# java moss + high light = dead moss ?



## nemesis1337 (Feb 15, 2005)

what kind of light is it? maybe not the right spectrum


----------



## kenneth_kpe (Jan 25, 2005)

these are the bulbs above the tank now
1X 18W toshiba plant bulb dunno the kelving
2X osram daylight compact fluorescent at 15 watts each (6500k)
2X osram daylight pinlight at 9 watts each (6500k) 

its a roughly 14 gallon tank  with DIY c02 injected via a cyclone reactor


----------



## Marc (Oct 13, 2004)

Weird! Java moss can usually grow under low light levels. I've had java moss grow under 13watts of light in a 20 gal.


----------



## kenneth_kpe (Jan 25, 2005)

yeah that is why i am really wondering... a low light plant like java moss will in a way die when exposed to high lighting ? is java moss sensitive to temperature too ?


----------



## GraFFix (Feb 21, 2005)

I have a 10g with 6.5wpg and my java moss grows like a weed...it grows almost to much and starts overhanging off my drifwood so much that it blocks light from my ground cover plants. It definatly likes the light its getting in my tank...the main part of my java moss is directly under my light about 3 inches under the water surface...so its definatly getting a ton of light


----------



## Marc (Oct 13, 2004)

kenneth_kpe said:


> yeah that is why i am really wondering... a low light plant like java moss will in a way die when exposed to high lighting ? is java moss sensitive to temperature too ?


Kenneth- I just noticed but you are from PI. Nice to meet you, I was born there!  

Anyways back to your problem- So we know its not the light. What are your tank conditions like? Water Parameters? Is this new moss you put in your tank? or moss that has been in there and just recently started to die?

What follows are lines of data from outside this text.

theorem fields_8_1_1_3_3_8_8 (x0 : BitVec 8) (x1 : BitVec 1) (x2 : BitVec 1) (x3 : BitVec 3) (x4 : BitVec 3) (x5 : BitVec 8) (x6 : BitVec 8) :
    let w : Word := x0 ++ x1 ++ x2 ++ x3 ++ x4 ++ x5 ++ x6
    w.extractLsb' 24 8 = x0 ∧
    w.extractLsb' 23 1 = x1 ∧
    w.extractLsb' 22 1 = x2 ∧
    w.extractLsb' 19 3 = x3 ∧
    w.extractLsb' 16 3 = x4 ∧
    w.extractLsb' 8 8 = x5 ∧
    w.extractLsb' 0 8 = x6 :=
  ⟨Eq.trans (extract_hi (x0 ++ x1 ++ x2 ++ x3 ++ x4 ++ x5) x6 24 8 (by decide))
      (Eq.trans (extract_hi (x0 ++ x1 ++ x2 ++ x3 ++ x4) x5 16 8 (by decide))
      (Eq.trans (extract_hi (x0 ++ x1 ++ x2 ++ x3) x4 8 8 (by decide))
      (Eq.trans (extract_hi (x0 ++ x1 ++ x2) x3 5 8 (by decide))
      (Eq.trans (extract_hi (x0 ++ x1) x2 2 8 (by decide))
      (Eq.trans (extract_hi x0 x1 1 8 (by decide))
      ((extract_all x0))))))),
    Eq.trans (extract_hi (x0 ++ x1 ++ x2 ++ x3 ++ x4 ++ x5) x6 23 1 (by decide))
      (Eq.trans (extract_hi (x0 ++ x1 ++ x2 ++ x3 ++ x4) x5 15 1 (by decide))
      (Eq.trans (extract_hi (x0 ++ x1 ++ x2 ++ x3) x4 7 1 (by decide))
      (Eq.trans (extract_hi (x0 ++ x1 ++ x2) x3 4 1 (by decide))
      (Eq.trans (extract_hi (x0 ++ x1) x2 1 1 (by decide))
      (Eq.trans (extract_lo x0 x1 0 1 (by decide))
      ((extract_all x1))))))),
    Eq.trans (extract_hi (x0 ++ x1 ++ x2 ++ x3 ++ x4 ++ x5) x6 22 1 (by decide))
      (Eq.trans (extract_hi (x0 ++ x1 ++ x2 ++ x3 ++ x4) x5 14 1 (by decide))
      (Eq.trans (extract_hi (x0 ++ x1 ++ x2 ++ x3) x4 6 1 (by decide))
      (Eq.trans (extract_hi (x0 ++ x1 ++ x2) x3 3 1 (by decide))
      (Eq.trans (extract_lo (x0 ++ x1) x2 0 1 (by decide))
      ((extract_all x2)))))),
    Eq.trans (extract_hi (x0 ++ x1 ++ x2 ++ x3 ++ x4 ++ x5) x6 19 3 (by decide))
      (Eq.trans (extract_hi (x0 ++ x1 ++ x2 ++ x3 ++ x4) x5 11 3 (by decide))
      (Eq.trans (extract_hi (x0 ++ x1 ++ x2 ++ x3) x4 3 3 (by decide))
      (Eq.trans (extract_lo (x0 ++ x1 ++ x2) x3 0 3 (by decide))
      ((extract_all x3))))),
    Eq.trans (extract_hi (x0 ++ x1 ++ x2 ++ x3 ++ x4 ++ x5) x6 16 3 (by decide))
      (Eq.trans (extract_hi (x0 ++ x1 ++ x2 ++ x3 ++ x4) x5 8 3 (by decide))
      (Eq.trans (extract_lo (x0 ++ x1 ++ x2 ++ x3) x4 0 3 (by decide))
      ((extract_all x4)))),
    Eq.trans (extract_hi (x0 ++ x1 ++ x2 ++ x3 ++ x4 ++ x5) x6 8 8 (by decide))
      (Eq.trans (extract_lo (x0 ++ x1 ++ x2 ++ x3 ++ x4) x5 0 8 (by decide))
      ((extract_all x5))),
    Eq.trans (extract_lo (x0 ++ x1 ++ x2 ++ x3 ++ x4 ++ x5) x6 0 8 (by decide))
      ((extract_all x6))⟩

theorem fields_8_1_4_3_5_3_5_3 (x0 : BitVec 8) (x1 : BitVec 1) (x2 : BitVec 4) (x3 : BitVec 3) (x4 : BitVec 5) (x5 : BitVec 3) (x6 : BitVec 5) (x7 : BitVec 3) :
    let w : Word := x0 ++ x1 ++ x2 ++ x3 ++ x4 ++ x5 ++ x6 ++ x7
    w.extractLsb' 24 8 = x0 ∧
    w.extractLsb' 23 1 = x1 ∧
    w.extractLsb' 19 4 = x2 ∧
    w.extractLsb' 16 3 = x3 ∧
    w.extractLsb' 11 5 = x4 ∧
    w.extractLsb' 8 3 = x5 ∧
    w.extractLsb' 3 5 = x6 ∧
    w.extractLsb' 0 3 = x7 :=
  ⟨Eq.trans (extract_hi (x0 ++ x1 ++ x2 ++ x3 ++ x4 ++ x5 ++ x6) x7 24 8 (by decide))
      (Eq.trans (extract_hi (x0 ++ x1 ++ x2 ++ x3 ++ x4 ++ x5) x6 21 8 (by decide))
      (Eq.trans (extract_hi (x0 ++ x1 ++ x2 ++ x3 ++ x4) x5 16 8 (by decide))
      (Eq.trans (extract_hi (x0 ++ x1 ++ x2 ++ x3) x4 13 8 (by decide))
      (Eq.trans (extract_hi (x0 ++ x1 ++ x2) x3 8 8 (by decide))
      (Eq.trans (extract_hi (x0 ++ x1) x2 5 8 (by decide))
      (Eq.trans (extract_hi x0 x1 1 8 (by decide))
      ((extract_all x0)))))))),
    Eq.trans (extract_hi (x0 ++ x1 ++ x2 ++ x3 ++ x4 ++ x5 ++ x6) x7 23 1 (by decide))
      (Eq.trans (extract_hi (x0 ++ x1 ++ x2 ++ x3 ++ x4 ++ x5) x6 20 1 (by decide))
      (Eq.trans (extract_hi (x0 ++ x1 ++ x2 ++ x3 ++ x4) x5 15 1 (by decide))
      (Eq.trans (extract_hi (x0 ++ x1 ++ x2 ++ x3) x4 12 1 (by decide))
      (Eq.trans (extract_hi (x0 ++ x1 ++ x2) x3 7 1 (by decide))
      (Eq.trans (extract_hi (x0 ++ x1) x2 4 1 (by decide))
      (Eq.trans (extract_lo x0 x1 0 1 (by decide))
      ((extract_all x1)))))))),
    Eq.trans (extract_hi (x0 ++ x1 ++ x2 ++ x3 ++ x4 ++ x5 ++ x6) x7 19 4 (by decide))
      (Eq.trans (extract_hi (x0 ++ x1 ++ x2 ++ x3 ++ x4 ++ x5) x6 16 4 (by decide))
      (Eq.trans (extract_hi (x0 ++ x1 ++ x2 ++ x3 ++ x4) x5 11 4 (by decide))
      (Eq.trans (extract_hi (x0 ++ x1 ++ x2 ++ x3) x4 8 4 (by decide))
      (Eq.trans (extract_hi (x0 ++ x1 ++ x2) x3 3 4 (by decide))
      (Eq.trans (extract_lo (x0 ++ x1) x2 0 4 (by decide))
      ((extract_all x2))))))),
    Eq.trans (extract_hi (x0 ++ x1 ++ x2 ++ x3 ++ x4 ++ x5 ++ x6) x7 16 3 (by decide))
      (Eq.trans (extract_hi (x0 ++ x1 ++ x2 ++ x3 ++ x4 ++ x5) x6 13 3 (by decide))
      (Eq.trans (extract_hi (x0 ++ x1 ++ x2 ++ x3 ++ x4) x5 8 3 (by decide))
      (Eq.trans (extract_hi (x0 ++ x1 ++ x2 ++ x3) x4 5 3 (by decide))
      (Eq.trans (extract_lo (x0 ++ x1 ++ x2) x3 0 3 (by decide))
      ((extract_all x3)))))),
    Eq.trans (extract_hi (x0 ++ x1 ++ x2 ++ x3 ++ x4 ++ x5 ++ x6) x7 11 5 (by decide))
      (Eq.trans (extract_hi (x0 ++ x1 ++ x2 ++ x3 ++ x4 ++ x5) x6 8 5 (by decide))
      (Eq.trans (extract_hi (x0 ++ x1 ++ x2 ++ x3 ++ x4) x5 3 5 (by decide))
      (Eq.trans (extract_lo (x0 ++ x1 ++ x2 ++ x3) x4 0 5 (by decide))
      ((extract_all x4))))),
    Eq.trans (extract_hi (x0 ++ x1 ++ x2 ++ x3 ++ x4 ++ x5 ++ x6) x7 8 3 (by decide))
      (Eq.trans (extract_hi (x0 ++ x1 ++ x2 ++ x3 ++ x4 ++ x5) x6 5 3 (by decide))
      (Eq.trans (extract_lo (x0 ++ x1 ++ x2 ++ x3 ++ x4) x5 0 3 (by decide))
      ((extract_all x5)))),
    Eq.trans (extract_hi (x0 ++ x1 ++ x2 ++ x3 ++ x4 ++ x5 ++ x6) x7 3 5 (by decide))
      (Eq.trans (extract_lo (x0 ++ x1 ++ x2 ++ x3 ++ x4 ++ x5) x6 0 5 (by decide))
      ((extract_all x6))),
    Eq.trans (extract_lo (x0 ++ x1 ++ x2 ++ x3 ++ x4 ++ x5 ++ x6) x7 0 3 (by decide))
      ((extract_all x7))⟩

This will help us narrow down the cause.


----------



## bgssamson (Mar 16, 2004)

kenneth_kpe said:


> is java moss sensitive to temperature too ?


If your temp. goes into extreme *specially in hot country like PI* yes, a lot of plants will.

Nice to hear that you both are from Philippines me as well was born & raise there. roud: 

-Brian


----------



## rayhwong (Aug 6, 2004)

My friend's java moss did better at lower temps. My java fern only grew at lower temps too. I had them at 86 and they would turn black. Dropped it to 80 and they were fine.


----------



## kenneth_kpe (Jan 25, 2005)

hey there guys  great to hear from fellow people from the phil  hehe
anyways i just measured a couple of significant levels

nitrates are a bit high now at around 30-40ppm ! 
PH is in the range of 7
KH is around 4
the temp of my water is at a scary 33 deg celcius ! almost 91!!! OMG is so hot here but its lunch time

its the temp of the water no ?

i have the moss in my tank for around 5 weeks now


----------



## bgssamson (Mar 16, 2004)

WOW....

Nitrate is too high im surprise that your fish is still alive. Do a 50% water change.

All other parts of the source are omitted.